A little history, Thomas Jefferson Started A War Against Fundamentalist Islam Over 200 Years Ago

Most Americans are unaware of the fact that over two hundred years ago,the United States had declared war on Islam, and Thomas Jefferson led the charge! At the height of the eighteenth century, Muslim pirates were the terror of the Mediterranean and a large area of the North Atlantic. They attacked every ship in sight, and held the crews for exorbitant ransoms. Those taken hostage were subjected to barbaric treatment and wrote heart breaking letters home, begging their government and family members to pay whatever their Mohammedan captors demanded.

These extortionists of the high seas represented the Islamic nations of Tripoli, Tunis, Morocco, and Algiers - collectively referred to as the Barbary Coast - and presented a dangerous and unprovoked threat to the new American Republic.

Before the Revolutionary War, U.S. merchant ships had been under the protection of Great Britain. When the U.S. declared its independence and entered into war, the ships of the United States were protected by France. However, once the war was won, America had to protect its own fleets.

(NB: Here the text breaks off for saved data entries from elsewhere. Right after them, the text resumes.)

-- ==== Sys2Proof/WellFormed.lean ====
section
/-!
DEFINITION. Which commands are well formed: every operand within the range that the spec gives the thing it names. A meaning is
total; a command out of range acts on nothing it names.
-/

namespace Sys2Proof

open Machine (winOk)

/-- A requester of R72. -/
def Rq.ok (q : Rq) : Bool :=
  match q.cls with
  | 0 => decide (q.num < 8)
  | 1 => decide (q.num < 48)
  | 2 => decide (q.num = 0)
  | 3 => winOk q.num
  | _ => false

/-- A reading of PINS_BASETEMP in 0.125 °C, R32. -/
def tempOk (x : Int) : Bool := decide (-2048 ≤ x ∧ x ≤ 2047)

/-- The octets of an access, R57, R402. -/
def sizeOk (n : Nat) : Bool := n == 1 || n == 2 || n == 4 || n == 8

/-- A listener's assignment, R126. -/
def Asn.ok (a : Asn) : Bool := decide (a.tile < 8 ∧ a.freq < 2 ^ 24 ∧ a.mode < 256 ∧ a.opn ≤ a.cls)

/-- A mesh carrier request, R141. -/
def Carr.ok (c : Carr) : Bool := decide (c.tile < 8 ∧ 20 ≤ c.port ∧ c.port < 24 ∧ c.freq < 2 ^ 24 ∧ c.mode < 256 ∧ c.act < 3 ∧ c.cls < 3
  ∧ 4 ≤ c.pre ∧ c.pre ≤ 1000)

/-- What a PHY header gives, R196, R206. -/
def Sig.fits (g : Sig) : Bool := decide (g.mcs < 16 ∧ g.nss ≤ 16 ∧ g.punc < 65536)

/-- A PSDU with its user's report, R206: the widths of the report's fields. -/
def WPsdu.ok (x : WPsdu) : Bool :=
  decide (x.rep.fmt < 16 ∧ x.rep.bw < 8 ∧ x.rep.mcs < 16 ∧ x.rep.nss ≤ 16 ∧ x.rep.gi < 4 ∧ x.rep.aid < 4096 ∧ x.rep.color < 64)

/-- The taps of a user, R205. -/
def EqUser.ok (u : EqUser) : Bool := decide (u.aid < 4096 ∧ u.chains ≤ 8 ∧ u.streams ≤ 8)

/-- A transmit command, R110. -/
def TxCmd.ok (c : TxCmd) : Bool := decide (c.port < 24 ∧ c.freq < 2 ^ 24 ∧ c.width < 5 ∧ c.act < 3)

/-- An output descriptor, R250. -/
def Out.ok (o : Out) : Bool := decide (o.handle < 2 ^ 20 ∧ o.dest < 8 ∧ o.ctrain < 4096)

/-- A template, R233. -/
def Tmpl.ok (t : Tmpl) : Bool := decide (t.train < 4096 ∧ t.prog < 256 ∧ t.ecls < 4 ∧ t.cpl.length ≤ 8)

/-- The engine instruction of a single step, R396. -/
def EngIns.ok : EngIns → Bool
  | .wemit o => o.ok
  | .wnew t => t.ok
  | .wcpl wid slot typ val => decide (wid < 65536 ∧ slot < 16 ∧ typ < 16 ∧ val < 2 ^ 32)
  | .wreq _ _ wid slot => decide (wid < 65536 ∧ slot < 16)
  | .whand wid => decide (wid < 65536)
  | _ => true

/-- A well-formed command. -/
def Instr.wf : Instr → Bool
  | .regWrite rq addr _ => rq.ok && decide (addr < 2 ^ 40)
  | .rcRead rq addr => rq.ok && decide (addr < 2 ^ 40)
  | .opstatRead rq win _ => rq.ok && winOk win
  | .multiwordLowRead rq addr => rq.ok && decide (addr < 2 ^ 40)
  | .multiwordHighWrite rq addr _ => rq.ok && decide (addr < 2 ^ 40)
  | .subwordAccess rq addr bytes _ => rq.ok && decide (addr < 2 ^ 40) && sizeOk bytes
  | .darkAccess rq addr _ => rq.ok && decide (addr < 2 ^ 40)
  | .sreset rq win => rq.ok && winOk win
  | .lockWrite rq win _ => rq.ok && winOk win
  | .evForce rq win _ => rq.ok && winOk win
  | .ctrlEnableWrite rq win _ => rq.ok && winOk win
  | .domreqWrite rq win _ => rq.ok && winOk win
  | .domainTransitionDone dom => decide (dom < 28)
  | .coachDrainTimeout coach => decide (coach < 6)
  | .opAbort rq win _ => rq.ok && winOk win
  | .opResourceFree win => winOk win
  | .opEnd win _ => winOk win
  | .thermWarn temp => tempOk temp
  | .warnClear temp => tempOk temp
  | .thermHold temp => tempOk temp
  | .thermClear temp => tempOk temp
  | .thermalCut temp => tempOk temp
  | .thermalCutRecover temp => tempOk temp
  | .mainsGood => true
  | .mainsLoss => true
  | .mainsReturn => true
  | .backupGood volts => decide (volts < 4096)
  | .backupLoss volts => decide (volts < 4096)
  | .bridgeTimerExpire => true
  | .storeExhausted => true
  | .nresetLow => true
  | .nresetRelease => true
  | .bootHandover _ => true
  | .timeTick => true
  | .ppsOutEnd => true
  | .timeSlewWrite rq _ => rq.ok
  | .slewEnd => true
  | .timeStepWrite rq _ => rq.ok
  | .ref10Valid _ den => decide (0 < den)
  | .ref10Loss => true
  | .ppsInEdge => true
  | .timeMeasWrite rq _ => rq.ok
  | .syncSrcWrite rq _ => rq.ok
  | .syncIvlBoundary => true
  | .sleepCalWindow => true
  | .launchTimeReached _ unit handle _ => decide (unit < 8) && decide (handle < 2 ^ 20)
  | .pathTransitionDone r p => decide (r < 4) && decide (p < 3)
  | .pathRxCommand r p _ freq width => decide (r < 4) && decide (p < 3) && decide (freq < 2 ^ 24) && decide (width < 5)
  | .pathTxCommand r p c _ => decide (r < 4) && decide (p < 3) && c.ok
  | .pathTxEnd r p _ _ => decide (r < 4) && decide (p < 3)
  | .pathRxEnd r p => decide (r < 4) && decide (p < 3)
  | .pathRelease r p => decide (r < 4) && decide (p < 3)
  | .preselRetuneDone r p => decide (r < 4) && decide (p < 3)
  | .rfeCalSweep rq r => rq.ok && decide (r < 4)
  | .sweepEntryDone r _ => decide (r < 4)
  | .rfeSurvey rq r => rq.ok && decide (r < 4)
  | .surveyDwellEnd r _ _ => decide (r < 4)
  | .rfeFgCal rq r => rq.ok && decide (r < 4)
  | .fgCalEnd r => decide (r < 4)
  | .bgCalStep r idx _ _ => decide (r < 4) && decide (idx < 256)
  | .entryStale r idx => decide (r < 4) && decide (idx < 256)
  | .maskMeasure r port _ => decide (r < 4) && decide (port < 24)
  | .cancClear rq _ => rq.ok
  | .cancSave rq _ => rq.ok
  | .coexReqInRise _ => true
  | .coexLead r p _ _ => decide (r < 4) && decide (p < 3)
  | .coexGrantSample r p _ _ => decide (r < 4) && decide (p < 3)
  | .windowCommit rq _ => rq.ok
  | .windowApply => true
  | .listenerAssign l a => decide (l < 288) && a.ok
  | .listenerWindowOpen l => decide (l < 288)
  | .energyDetect l _ => decide (l < 288)
  | .qualifierPass l _ _ => decide (l < 288)
  | .qualifierFail q => decide (q.l < 288)
  | .sfdMatch l _ _ => decide (l < 288)
  | .sfdwaitExpire w => decide (w.l < 288)
  | .strongerPreamble l _ _ _ => decide (l < 288)
  | .phrEnd l _ len _ _ => decide (l < 288) && decide (len < 2048)
  | .psduEnd l psdu _ _ => decide (l < 288) && decide (psdu.length ≤ 2047)
  | .listenerWindowClose l => decide (l < 288)
  | .eqArm rq _ => rq.ok
  | .carrierRequest c => c.ok
  | .carrierLaunch _ => true
  | .tileEnable rq t _ => rq.ok && decide (t < 8)
  | .tileChecksDone t => decide (t < 8)
  | .tileDisable rq t _ => rq.ok && decide (t < 8)
  | .slotEdge t => decide (t < 8)
  | .slotPrepare t => decide (t < 8)
  | .sfSwitch rq t sf _ => rq.ok && decide (t < 8) && decide (sf < 16)
  | .boardWriteDiscard rq addr bytes => rq.ok && decide (addr < 2 ^ 40) && sizeOk bytes
  | .mlcBoardLoad rq => rq.ok
  | .mlcFrameCheck l _ => decide (l < 288)
  | .txSquare t square _ => decide (t < 8) && decide (square < 2 ^ 20)
  | .sharedSquare t square _ _ => decide (t < 8) && decide (square < 2 ^ 20)
  | .beaconSquare t square _ => decide (t < 8) && decide (square < 2 ^ 20)
  | .keepaliveSquare t square _ _ => decide (t < 8) && decide (square < 2 ^ 20)
  | .alloc => true
  | .release => true
  | .read => true
  | .setkey => true
  | .findext => true
  | .findshort => true
  | .flushq => true
  | .setsw => true
  | .holdoffExpire rec' => decide (rec' < 262144)
  | .frameAttribute => true
  | .mapWriteDiscard rq addr bytes => rq.ok && decide (addr < 2 ^ 40) && sizeOk bytes
  | .downlinkExpire handle => decide (handle < 2 ^ 20)
  | .rebuildCopy0 rq => rq.ok
  | .rebuildCopy1 rq => rq.ok
  | .rebuildRestore rq => rq.ok
  | .wlanLstfDetect r _ => decide (r < 3)
  | .wlanLltfConfirm r => decide (r < 3)
  | .wlanLltfTimeout r => decide (r < 3)
  | .wlanLsigEnd r _ _ _ _ => decide (r < 3)
  | .wlanSigEnd r fmt g _ _ _ _ => decide (r < 3) && decide (fmt < 16) && g.fits
  | .wlanPsduEnd r l eq _ => decide (r < 3) && l.all WPsdu.ok && eq.all EqUser.ok
  | .wlanRestart r _ => decide (r < 3)
  | .grantExpire idx => decide (idx < 32)
  | .wlanEqArm rq r _ => rq.ok && decide (r < 3)
  | .channelCommit rq r _ => rq.ok && decide (r < 3)
  | .channelApply r => decide (r < 3)
  | .staAdd => true
  | .staDel => true
  | .staSetlink => true
  | .staSetmap => true
  | .staFlush => true
  | .tsfEpochWrite rq reg _ => rq.ok && decide (reg < 3)
  | .tbtt r bss => decide (r < 3) && decide (bss < 16)
  | .mldFrameExpire handle => decide (handle < 2 ^ 20)
  | .planRevise r ac _ => decide (r < 3) && decide (ac < 4)
  | .txopWin r acs _ => decide (r < 3) && acs.all (fun a => decide (a < 4))
  | .twtValidWrite rq _ => rq.ok
  | .twtSpStart a => decide (a < 4096)
  | .swCreate rq _ => rq.ok
  | .swCoupling rq _ => rq.ok
  | .couplingArrive wid slot typ val snap => decide (wid < 65536) && decide (slot < 16) && decide (typ < 16) && decide (val < 2 ^ 32) && decide (snap.length ≤ 128)
  | .dispatch e => decide (e < 48)
  | .wend e _ => decide (e < 48)
  | .wemit e o => decide (e < 48) && o.ok
  | .wnew e t => decide (e < 48) && t.ok
  | .wcpl e wid slot typ val => decide (e < 48) && decide (wid < 65536) && decide (slot < 16) && decide (typ < 16) && decide (val < 2 ^ 32)
  | .wreq e _ req wid slot => decide (e < 48) && decide (req.length ≤ 16) && decide (wid < 65536) && decide (slot < 16)
  | .whand e wid => decide (e < 48) && decide (wid < 65536)
  | .wbuf e len => decide (e < 48) && decide (len < 16385)
  | .engineTrap e => decide (e < 48)
  | .wagonDeadline wid => decide (wid < 65536)
  | .wagonAbandon wid => decide (wid < 65536)
  | .programLoad rq coach => rq.ok && decide (coach < 6)
  | .pbArm rq _ => rq.ok
  | .pbSwitch => true
  | .histWindow => true
  | .eloadWindow retired => retired.all (fun e => decide (e < 48))
  | .rteCommit rq => rq.ok
  | .rteCommitApply _ => true
  | .oldSetRelease => true
  | .lookup => true
  | .decomp => true
  | .comp => true
  | .frag => true
  | .srhins => true
  | .reasmExpire idx => decide (idx < 1024)
  | .watchChange w => decide (w < 16)
  | .watchHoldExpire w => decide (w < 16)
  | .watchRestore rq w _ => rq.ok && decide (w < 16)
  | .frameBoundary n => decide (n < 8)
  | .creditRefill n => decide (n < 8)
  | .tlEnable rq n _ => rq.ok && decide (n < 8)
  | .tlDisable rq n _ => rq.ok && decide (n < 8)
  | .tlSwitch rq n _ => rq.ok && decide (n < 8)
  | .tlStart n => decide (n < 8)
  | .tlEntryBoundary n => decide (n < 8)
  | .signalDetect n => decide (n < 8)
  | .anComplete n _ fec pause _ => decide (n < 8) && decide (fec < 3) && decide (pause < 4)
  | .trainComplete n _ _ _ => decide (n < 8)
  | .trainTimeout n => decide (n < 8)
  | .wordLock n => decide (n < 8)
  | .lockTimeout n => decide (n < 8)
  | .exchangeComplete n _ pause => decide (n < 8) && decide (pause < 4)
  | .lockLoss n => decide (n < 8)
  | .laneRetrain rq n _ => rq.ok && decide (n < 8)
  | .eidleWrite rq n _ => rq.ok && decide (n < 8)
  | .linkDown n _ _ => decide (n < 8)
  | .linkUp n => decide (n < 8)
  | .ethRxStart n => decide (n < 8)
  | .ethRxEnd n data _ => decide (n < 8) && decide (data.length ≤ 16384)
  | .pauseTimerExpire n c => decide (n < 8) && decide (c < 8)
  | .txpauseSend rq n _ => rq.ok && decide (n < 8)
  | .pauseRepeat n => decide (n < 8)
  | .lpiEnter n => decide (n < 8)
  | .lpiExit n => decide (n < 8)
  | .hello sen _ role lanes => decide (sen < 16) && decide (role < 4) && decide (lanes < 16)
  | .heartbeatSend => true
  | .heartbeatReceive sen _ => decide (sen < 16)
  | .heartbeatMiss => true
  | .lifeInReading reading => decide (reading < 3)
  | .alignmentMarker lanes => decide (lanes < 16)
  | .couplerLaneDrop k _ _ => decide (k < 4)
  | .couplerLaneJoin k => decide (k < 4)
  | .cplDataReceive frame => decide (frame.length ≤ 16384)
  | .syncComplete _ => true
  | .mirrorUpdate _ => true
  | .cplTimeCorrect _ => true
  | .releaseReceive => true
  | .cplHandover rq _ => rq.ok
  | .cplResync rq _ => rq.ok
  | .cplEbHeard sen _ role => decide (sen < 16) && decide (role < 4)
  | .cplEbMiss b => decide (b < 16)
  | .lentCarrierRequest c _ => c.ok
  | .nvsProgram rq => rq.ok
  | .nvsActivate rq => rq.ok
  | .secEnrol rq => rq.ok
  | .ccmDecrypt => true
  | .ccmEncrypt => true
  | .gcmpDecrypt => true
  | .gcmpEncrypt => true
  | .macsecDecrypt => true
  | .macsecEncrypt => true
  | .meterBucketAge meter => decide (meter < 13)
  | .limSnapshot _ => true
  | .hartRelease rq _ => rq.ok
  | .msipWrite hart by' _ => decide (hart < 8) && decide (by' < 8)
  | .plicClaim ctx => decide (ctx < 16)
  | .plicComplete ctx src => decide (ctx < 16) && decide (src < 84)
  | .memAccess rq addr bytes _ v _ => rq.ok && decide (addr < 2 ^ 40) && sizeOk bytes && decide (v < 2 ^ 64)
  | .scrub _ _ => true
  | .memAlloc rq _ => rq.ok
  | .memFree rq _ => rq.ok
  | .chkScan rq unit => rq.ok && decide (unit < 4)
  | .stateRequest rq _ _ => rq.ok
  | .stateChangeDone _ => true
  | .dormantAlarm _ => true
  | .wakeSource src _ => decide (src < 16)
  | .perfRequest rq _ => rq.ok
  | .perfSwitchDone _ => true
  | .faultEvent code page _ => decide (code < 65536) && decide (page < 2 ^ 28)
  | .fltRestore rq _ => rq.ok
  | .fltStop rq _ => rq.ok
  | .handshakeStall cls => decide (cls < 128)
  | .railFault => true
  | .tickLockLost => true
  | .stopholdExpire => true
  | .engineStall e => decide (e < 48)
  | .engineRunmax e => decide (e < 48)
  | .tapReset => true
  | .dbgiAccess op off _ => decide (op < 3) && decide (off < 4096)
  | .dmiAccess op addr _ => decide (op < 3) && decide (addr < 2 ^ 40)
  | .haltRequest h => decide (h < 56)
  | .resumeRequest h => decide (h < 56)
  | .singleStep h ins => decide (h < 56) && ins.ok
  | .ebreak h => decide (h < 56)
  | .abstractCommand _ => true
  | .mapRead rq _ => rq.ok
  | .mapWrite rq _ => rq.ok
  | .tokenWordWrite rq _ => rq.ok
  | .tokenVerify rq _ => rq.ok
  | .tokenCheckDone => true
  | .engineYield rq _ => rq.ok
  | .twtSpEnd a => decide (a < 4096)
  | .creditReachesZero n c => decide (n < 8) && decide (c < 8)
  | .coexPrioRise => true
  | .rxLpiChange n _ => decide (n < 8)

end Sys2Proof
end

Thus, the birth of the U.S. Navy.

Beginning in 1784, seventeen years before he would become president, Thomas Jefferson became America's Minister to France. That same year, the U.S. Congress sought to appease its Muslim adversaries by following in the footsteps of European nations who paid bribes to the Barbary States, rather than engaging them in war.

In July of 1785, Algerian pirates captured American ships, and the Day of Algiers demanded an unheard-of ransom of $60,000. It was a plain and simple case of extortion, and Thomas Jefferson was vehemently opposed to any further payments. Instead, he proposed to Congress the formation of a coalition of allied nations who together could force the Islamic states into peace. A disinterested Congress decided to pay the ransom.

In 1786, Thomas Jefferson and John Adams met with Tripoli's ambassador to Great Britain to ask by what right his nation attacked American ships and enslaved American citizens, and why Muslims held so much hostility towards America, a nation with which they had no previous contacts.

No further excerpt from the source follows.